What follows is a set of records; copy all of it exactly.

Stored data:

- - -

-- ==== Sys2Proof/Machine/Maps.lean ====
section
/-! DEFINITION. Maps.lean: reading and writing the sparse maps in which State holds memories and register files, and
numbers as little-endian bytes (R2). -/

namespace Sys2Proof.Machine

/-- What a map holds at a number; `d` where it lists nothing. -/
def mget {α : Type} (d : α) (k : Nat) : NMap α → α
  | [] => d
  | (k', v) :: r => if k = k' then v else mget d k r

/-- What a map lists at a number. -/
def mget? {α : Type} (k : Nat) : NMap α → Option α
  | [] => none
  | (k', v) :: r => if k = k' then some v else mget? k r

/-- Lists a value at a number, in rising order. -/
def mput {α : Type} (k : Nat) (v : α) : NMap α → NMap α
  | [] => [(k, v)]
  | (k', v') :: r =>
    if k < k' then (k, v) :: (k', v') :: r else if k = k' then (k, v) :: r else (k', v') :: mput k v r

/-- Takes a number off the list. -/
def mdel {α : Type} (k : Nat) : NMap α → NMap α
  | [] => []
  | (k', v) :: r => if k = k' then mdel k r else (k', v) :: mdel k r

/-- Writes a value: the default is not listed. -/
def mset {α : Type} [DecidableEq α] (d : α) (k : Nat) (v : α) (m : NMap α) : NMap α :=
  if v = d then mdel k m else mput k v m

/-- Every number listed is above `k`. -/
def mabove {α : Type} (k : Nat) : NMap α → Bool
  | [] => true
  | (k', _) :: r => decide (k < k') && mabove k r

/-- The canonical form: numbers strictly rising, no default listed. -/
def mwf {α : Type} [DecidableEq α] (d : α) : NMap α → Bool
  | [] => true
  | (k, v) :: r => decide (v ≠ d) && mabove k r && mwf d r

/-- Memory is in its canonical form: addresses strictly rising, and no cell that holds what an unlisted address reads as. -/
def Memory.wf (m : List Host.Cell) : Bool := mwf unlistedByte m

/-- `n` bytes from `a` on. -/
def bytesAt (m : NMap Byte) (a : Nat) : Nat → List Byte
  | 0 => []
  | n + 1 => mget unlistedByte a m :: bytesAt m (a + 1) n

/-- Writes bytes from `a` on. -/
def setBytes (m : NMap Byte) (a : Nat) : List Byte → NMap Byte
  | [] => m
  | b :: bs => setBytes (mset unlistedByte a b m) (a + 1) bs

/-- Writes those bytes from `a` on whose bit in the mask is set, bit 0 first. -/
def setMasked (m : NMap Byte) (a : Nat) (mask : Nat) : List Byte → NMap Byte
  | [] => m
  | b :: bs => setMasked (if mask % 2 = 1 then mset unlistedByte a b m else m) (a + 1) (mask / 2) bs

/-- Bytes as a number, the first byte lowest (R2). -/
def leNat : List Byte → Nat
  | [] => 0
  | b :: bs => b.toNat + 256 * leNat bs

/-- The low `n` bytes of a number, lowest first (R2). -/
def leBytes : Nat → Nat → List Byte
  | 0, _ => []
  | n + 1, x => BitVec.ofNat 8 x :: leBytes n (x / 256)

/-- Little-endian bytes of 32-bit words. -/
def wordsBytes (ws : List Word) : List Byte := ws.flatMap fun w => leBytes 4 w.toNat

/-- Consecutive 32-bit words of a list of bytes. -/
def bytesWords : List Byte → List Word
  | a :: b :: c :: d :: r => BitVec.ofNat 32 (leNat [a, b, c, d]) :: bytesWords r
  | _ => []

/-- Bytes `lo` to `lo + n - 1` of a block, as a number. -/
def fieldAt (bs : List Byte) (lo n : Nat) : Nat := leNat ((bs.drop lo).take n)

/-- Replaces the bytes of a block from `lo` on; the block keeps its length. -/
def patch (bs : List Byte) (lo : Nat) (x : List Byte) : List Byte :=
  (bs.take lo ++ x ++ bs.drop (lo + x.length)).take bs.length

/-- Bits `lo` to `lo + n - 1` of a number. -/
def nbits (x lo n : Nat) : Nat := x / 2 ^ lo % 2 ^ n

/-- Bit `i` of a number. -/
def nbit (x i : Nat) : Bool := x / 2 ^ i % 2 == 1

/-- Least multiple of `k` that is at least `n`. -/
def roundUp (n k : Nat) : Nat := (n + k - 1) / k * k

/-- Ceiling of a quotient. -/
def ceilDiv (n k : Nat) : Nat := (n + k - 1) / k

/-- Sign-extends the low `n` bits of a number to an integer (R8). -/
def sextNat (x n : Nat) : Int := if x % 2 ^ n < 2 ^ (n - 1) then (x % 2 ^ n : Nat) else (x % 2 ^ n : Nat) - (2 ^ n : Nat)

/-- Replaces the first element that satisfies `p`. -/
def modifyFirst {α : Type} (p : α → Bool) (f : α → α) : List α → List α
  | [] => []
  | x :: r => if p x then f x :: r else x :: modifyFirst p f r

/-- Replaces element `i`. -/
def modifyNth {α : Type} (f : α → α) : Nat → List α → List α
  | _, [] => []
  | 0, x :: r => f x :: r
  | i + 1, x :: r => x :: modifyNth f i r

/-- Deletes element `i`. -/
def dropNth {α : Type} : Nat → List α → List α
  | _, [] => []
  | 0, _ :: r => r
  | i + 1, x :: r => x :: dropNth i r

end Sys2Proof.Machine
end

- - -

*RESULT OF THE EXERCISE*.
-- ==== Sys2Proof/Machine/Maps.lean ====
section
/-! DEFINITION. Maps.lean: reading and writing the sparse maps in which State holds memories and register files, and
numbers as little-endian bytes (R2). -/

namespace Sys2Proof.Machine

/-- What a map holds at a number; `d` where it lists nothing. -/
def mget {α : Type} (d : α) (k : Nat) : NMap α → α
  | [] => d
  | (k', v) :: r => if k = k' then v else mget d k r

/-- What a map lists at a number. -/
def mget? {α : Type} (k : Nat) : NMap α → Option α
  | [] => none
  | (k', v) :: r => if k = k' then some v else mget? k r

/-- Lists a value at a number, in rising order. -/
def mput {α : Type} (k : Nat) (v : α) : NMap α → NMap α
  | [] => [(k, v)]
  | (k', v') :: r =>
    if k < k' then (k, v) :: (k', v') :: r else if k = k' then (k, v) :: r else (k', v') :: mput k v r

/-- Takes a number off the list. -/
def mdel {α : Type} (k : Nat) : NMap α → NMap α
  | [] => []
  | (k', v) :: r => if k = k' then mdel k r else (k', v) :: mdel k r

/-- Writes a value: the default is not listed. -/
def mset {α : Type} [DecidableEq α] (d : α) (k : Nat) (v : α) (m : NMap α) : NMap α :=
  if v = d then mdel k m else mput k v m

/-- Every number listed is above `k`. -/
def mabove {α : Type} (k : Nat) : NMap α → Bool
  | [] => true
  | (k', _) :: r => decide (k < k') && mabove k r

/-- The canonical form: numbers strictly rising, no default listed. -/
def mwf {α : Type} [DecidableEq α] (d : α) : NMap α → Bool
  | [] => true
  | (k, v) :: r => decide (v ≠ d) && mabove k r && mwf d r

/-- Memory is in its canonical form: addresses strictly rising, and no cell that holds what an unlisted address reads as. -/
def Memory.wf (m : List Host.Cell) : Bool := mwf unlistedByte m

/-- `n` bytes from `a` on. -/
def bytesAt (m : NMap Byte) (a : Nat) : Nat → List Byte
  | 0 => []
  | n + 1 => mget unlistedByte a m :: bytesAt m (a + 1) n

/-- Writes bytes from `a` on. -/
def setBytes (m : NMap Byte) (a : Nat) : List Byte → NMap Byte
  | [] => m
  | b :: bs => setBytes (mset unlistedByte a b m) (a + 1) bs

/-- Writes those bytes from `a` on whose bit in the mask is set, bit 0 first. -/
def setMasked (m : NMap Byte) (a : Nat) (mask : Nat) : List Byte → NMap Byte
  | [] => m
  | b :: bs => setMasked (if mask % 2 = 1 then mset unlistedByte a b m else m) (a + 1) (mask / 2) bs

/-- Bytes as a number, the first byte lowest (R2). -/
def leNat : List Byte → Nat
  | [] => 0
  | b :: bs => b.toNat + 256 * leNat bs

/-- The low `n` bytes of a number, lowest first (R2). -/
def leBytes : Nat → Nat → List Byte
  | 0, _ => []
  | n + 1, x => BitVec.ofNat 8 x :: leBytes n (x / 256)

/-- Little-endian bytes of 32-bit words. -/
def wordsBytes (ws : List Word) : List Byte := ws.flatMap fun w => leBytes 4 w.toNat

/-- Consecutive 32-bit words of a list of bytes. -/
def bytesWords : List Byte → List Word
  | a :: b :: c :: d :: r => BitVec.ofNat 32 (leNat [a, b, c, d]) :: bytesWords r
  | _ => []

/-- Bytes `lo` to `lo + n - 1` of a block, as a number. -/
def fieldAt (bs : List Byte) (lo n : Nat) : Nat := leNat ((bs.drop lo).take n)

/-- Replaces the bytes of a block from `lo` on; the block keeps its length. -/
def patch (bs : List Byte) (lo : Nat) (x : List Byte) : List Byte :=
  (bs.take lo ++ x ++ bs.drop (lo + x.length)).take bs.length

/-- Bits `lo` to `lo + n - 1` of a number. -/
def nbits (x lo n : Nat) : Nat := x / 2 ^ lo % 2 ^ n

/-- Bit `i` of a number. -/
def nbit (x i : Nat) : Bool := x / 2 ^ i % 2 == 1

/-- Least multiple of `k` that is at least `n`. -/
def roundUp (n k : Nat) : Nat := (n + k - 1) / k * k

/-- Ceiling of a quotient. -/
def ceilDiv (n k : Nat) : Nat := (n + k - 1) / k

/-- Sign-extends the low `n` bits of a number to an integer (R8). -/
def sextNat (x n : Nat) : Int := if x % 2 ^ n < 2 ^ (n - 1) then (x % 2 ^ n : Nat) else (x % 2 ^ n : Nat) - (2 ^ n : Nat)

/-- Replaces the first element that satisfies `p`. -/
def modifyFirst {α : Type} (p : α → Bool) (f : α → α) : List α → List α
  | [] => []
  | x :: r => if p x then f x :: r else x :: modifyFirst p f r

/-- Replaces element `i`. -/
def modifyNth {α : Type} (f : α → α) : Nat → List α → List α
  | _, [] => []
  | 0, x :: r => f x :: r
  | i + 1, x :: r => x :: modifyNth f i r

/-- Deletes element `i`. -/
def dropNth {α : Type} : Nat → List α → List α
  | _, [] => []
  | 0, _ :: r => r
  | i + 1, x :: r => x :: dropNth i r

end Sys2Proof.Machine
end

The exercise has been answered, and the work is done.